Выбрать главу

– Не буду больше есть лопухи. Живот болит, – заявил чернявый юноша, тоже бородатый. Славик, Владик? Ну, не помнит она.

– Ничего другого нет, – отрезала беременная. Кажется, Наташа? На лекциях она всегда сидела рядом с Игорем. Досиделась.

– Надо было тушенки заготовить, – не унимался чернявый, – а мы – только таблеток. Да и то, половина из них оказались просрочены. Мы их как в десятом году накупили, так больше не обновляли. Эх, не рассчитали…
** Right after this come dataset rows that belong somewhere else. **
-- ==== Sys2Proof/WellFormed.lean ====
section
/-! DEFINITION. Which instructions are well formed: those whose fields some encoding holds (R129–R145). What a
command's or a word's own conditions refuse when it runs (R175, check 6 of R139) is not a matter of form. -/

namespace Sys2Proof

/-- A record address is present only with REC (R298). -/
def furWf (f : Fur) : Bool := f.wrec || f.reca == 0

/-- The fields of an instruction are ones its encoding admits. An event has no encoding. -/
def Instr.wf (i : Instr) : Bool :=
  match i with
  | .trapWord w => isTrapWord w
  | .iinv r => allOk r.all r.a r.pa
  | .tinv r => allOk r.all r.a r.pa
  | .l1inv r => allOk r.all r.a r.pa
  | .fcopy _ f _ => furWf f
  | .fnot _ f _ => furWf f
  | .ffill _ f _ => furWf f
  | .fand _ f _ _ => furWf f
  | .forRow _ f _ _ => furWf f
  | .fxor _ f _ _ => furWf f
  | .fmaj _ f _ _ _ => furWf f
  | .loopt o => !o.vr || o.cnt == 0
  | .vadd o => stationOk 0x10 o
  | .vsub o => stationOk 0x11 o
  | .vmul o => stationOk 0x12 o
  | .vfma o => stationOk 0x13 o
  | .vmin o => stationOk 0x14 o
  | .vmax o => stationOk 0x15 o
  | .vabs o => stationOk 0x16 o
  | .vneg o => stationOk 0x17 o
  | .vand o => stationOk 0x18 o
  | .vor o => stationOk 0x19 o
  | .vxor o => stationOk 0x1A o
  | .vnot o => stationOk 0x1B o
  | .vshl o => stationOk 0x1C o
  | .vshr o => stationOk 0x1D o
  | .vsra o => stationOk 0x1E o
  | .vcmp o => stationOk 0x1F o
  | .vsel o => stationOk 0x20 o
  | .vcvt o => stationOk 0x21 o
  | .vdot4 o => stationOk 0x22 o
  | .vredadd o => stationOk 0x23 o
  | .vredmax o => stationOk 0x24 o
  | .vredmin o => stationOk 0x25 o
  | .vexp2 o => stationOk 0x26 o
  | .vlog2 o => stationOk 0x27 o
  | .vrcp o => stationOk 0x28 o
  | .vrsq o => stationOk 0x29 o
  | .vperm o => stationOk 0x2A o
  | .vbcast o => stationOk 0x2B o
  | .vrotm o => stationOk 0x2C o
  | .vpln o => stationOk 0x2D o
  | .vunpl o => stationOk 0x2E o
  | .vscale o => stationOk 0x2F o
  | .vqmx o => stationOk 0x30 o
  | .vmovs o => stationOk 0x31 o
  | .vldi o => stationOk 0x32 o
  | .vmask o => stationOk 0x33 o
  | .add _ | .sub _ | .and _ | .or _ | .xor _ | .andn _ | .shl _ | .shr _ | .sra _ | .rotr _ | .min _ | .max _
    | .minu _ | .maxu _ | .cmpeq _ | .cmpne _ | .cmplt _ | .cmpltu _ | .cmple _ | .cmpleu _ | .sel _ | .clz _
    | .ctz _ | .popc _ | .sext _ | .zext _ | .mul _ | .mulh _ | .mulhu _ | .div _ | .divu _ | .rem _ | .remu _
    | .addi _ | .andi _ | .ori _ | .xori _ | .shli _ | .shri _ | .srai _ | .rotri _ | .cmpeqi _ | .cmpnei _
    | .cmplti _ | .cmpltui _ | .lih _ | .pcah _ | .qcnt _ | .qclr _ | .dup _ | .drop _ | .movq _ | .lds _
    | .ldz _ | .st _ | .aadd _ | .aand _ | .aor _ | .axor _ | .amin _ | .amax _ | .aminu _ | .amaxu _
    | .aswap _ | .acas _ | .radd _ | .rand _ | .ror _ | .rxor _ | .rmin _ | .rmax _ | .rminu _ | .rmaxu _
    | .rfadd _ | .fence _ _ | .acq _ | .rel _ | .acqrel _ | .waitge _ | .waitne _ | .monclr _ | .beq _ | .bne _
    | .blt _ | .bge _ | .bltu _ | .bgeu _ | .j _ _ | .jal _ | .jalr _ | .csrr _ _ _ | .csrw _ | .csrs _
    | .csrc _ | .trap _ _ | .sysret _ | .idle _ | .brk _ _ | .stepover _ | .spawn _ | .epush _ | .echain _
    | .etail _ | .eseq _ _ _ | .xcmd _ | .mcfg _ | .tnext _ _ | .tdone _ | .tyield _ | .pref _
    | .qregFill _ _ _ | .waitWake _ _ | .monitorPoll _ _ | .combiningFlush _ _ | .cpy _ _ | .cpyn _ _
    | .gath _ _ | .scat _ _ | .rcpy _ _ | .fill _ _ | .prefCmd _ _ | .cpyp _ _ | .psub _ _ | .puns _ _
    | .chunkApply _ _ | .chunkResend _ _ | .qinit _ _ | .qacq _ _ _ | .qrel _ _ _ | .qres _ _ _ _ | .qcom _ _ _
    | .qstat _ _ _ | .clampRefill _ _ | .csig _ _ _ | .cwait _ _ _ | .cseq _ _ _ | .cnop _ | .clink _ _
    | .cloop _ _ | .cend _ | .launch _ _ _ | .tokenPush _ _ | .counterAdd _ _ | .chainBlockFetch _ _
    | .sequenceAdvance _ _ | .podRowDelivery _ _ | .mfmt _ _ | .mnest _ _ _ | .mgo _ _ | .mbld _ _ | .mzero _ _
    | .mhad _ _ | .mdrn _ _ | .meStep _ | .bBlockLoad _ | .vrun _ _ | .vstop _ _ | .vbase _ _ _ | .vsdesc _ _ _
    | .bundleIssue _ | .cutDrain _ | .walkRequest _ _ | .vectorLanding _ _ | .windowClose _ _
    | .writeWalkWrite _ _ | .inj _ | .drn _ | .srd _ | .swr _ | .time _ | .jmpt _ _ | .halt _ | .fqry _ _
    | .lqtail _ _ | .gangPlacement | .spawnDelivery _ _ | .balancerInterval _ | .stageSwitch _
    | .watchdogPreempt _ | .watchdogKill _ | .watchdogFence _ | .correctableError _ _ | .eccFreezeEnd _
    | .uncorrectableError _ | .faultRecordRelease _ | .faultReplay _ | .faultAbort _ | .preEmpt | .saveComplete
    | .restore | .restorePlacement | .kill | .trinv _ | .trinvComplete | .trroot _ | .l1Fusion _
    | .formatRegionWrite _ _ _ _ _ | .vtctlInv _ _ | .fwcc _ _ _ | .regionChange _ _ | .launchQueueReset _
    | .icinv _ | .icbusyClear | .traceSessionOpen _ | .traceSessionClose _ | .traceFlush _ | .pmctrWrap _ _
    | .veRelease _ _ | .clklockLock _ | .clklockUnlock _ | .opptRequest _ | .operatingPointChange
    | .operatingPointChangeEnd | .sensorSample _ | .capStep | .capRelax | .currentLimit _ | .emergencyEnd
    | .coreReset _ _ | .coreMarchTest _ _ | .repairEntry _ _ _ | .hostPoolWrite _ _ | .registerWrite _ _ _
    | .coldReset | .powerGood | .firmwareVerify _ | .bentPowerUp _ | .stackTrainingEnd _ | .marchTestEnd _ _
    | .hostLinkTrained _ _ | .hostAccess _ | .getVersion | .getCapabilities _ | .negotiateAlgorithms _
    | .getDigests | .getCertificate _ _ _ | .challenge _ | .getMeasurements _ | .sessionRequest _
    | .scarfFlit _ _ | .linkRetrain _ | .linkDown _ | .peerRequest _ | .retrainEnd _ _ | .hostLinkDown _
    | .chunkAcknowledgement _ _ | .acknowledgementConfirmation _ _ | .homeAcknowledgement _ _ _
    | .cxlCacheRequest _ _ => true

end Sys2Proof
end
– А мне и лопухи нравятся, – смело возразила Наташа.

– Тебе надо есть мясо, – сурово сказал Игорь. – Я не хочу, чтобы мой ребенок родился уродом. Нельзя всю беременность просидеть на лопухах. Завтра пойдем на охоту. Ведь на прошлой неделе нам удалось поймать выдру.

– Это была не выдра, – к разговору подключился еще один парень. Петя, Вася? Тамара решила расслабиться. Возможно, они сами скоро забудут свои имена.

– Дизель, пусть это будет выдра. Так спокойней.

Вот-вот, не стоило беспокоиться. Зачем им имена? У них есть клички. А клички она помнить не обязана.

– От выдры тоже живот болел, – этот чернявый Славик или Владик оказался нудным пессимистом.

– Выпей фестал. Там еще осталось, – язвительно посоветовал Игорь.

– Ребята, надо что-то решать. Мы так ноги протянем, – еще одна девушка. На лекциях всегда была такая старательная, серьезная. У нее было какое-то экзотическое имя… Точно! Вспомнила! Маша.

Маша, Ната, Игорь-босс, Дизель, Владик по прозвищу Банк и Мичурин (потому что занимался пищевыми добавками) встретили конец света, держась за руки. Сейчас смешно вспомнить. Пафос заканчивается быстро, а кушать хочется всегда. Игорь умом понимал, что в любом случае невозможно было подстелить соломку. Ната с ним солидаризировалась, потому что она была Его девушка. Остальные – нет-нет, да выговаривали Боссу за недальновидность. Одна Машка держалась, даже хорохорилась, что давно мечтала похудеть.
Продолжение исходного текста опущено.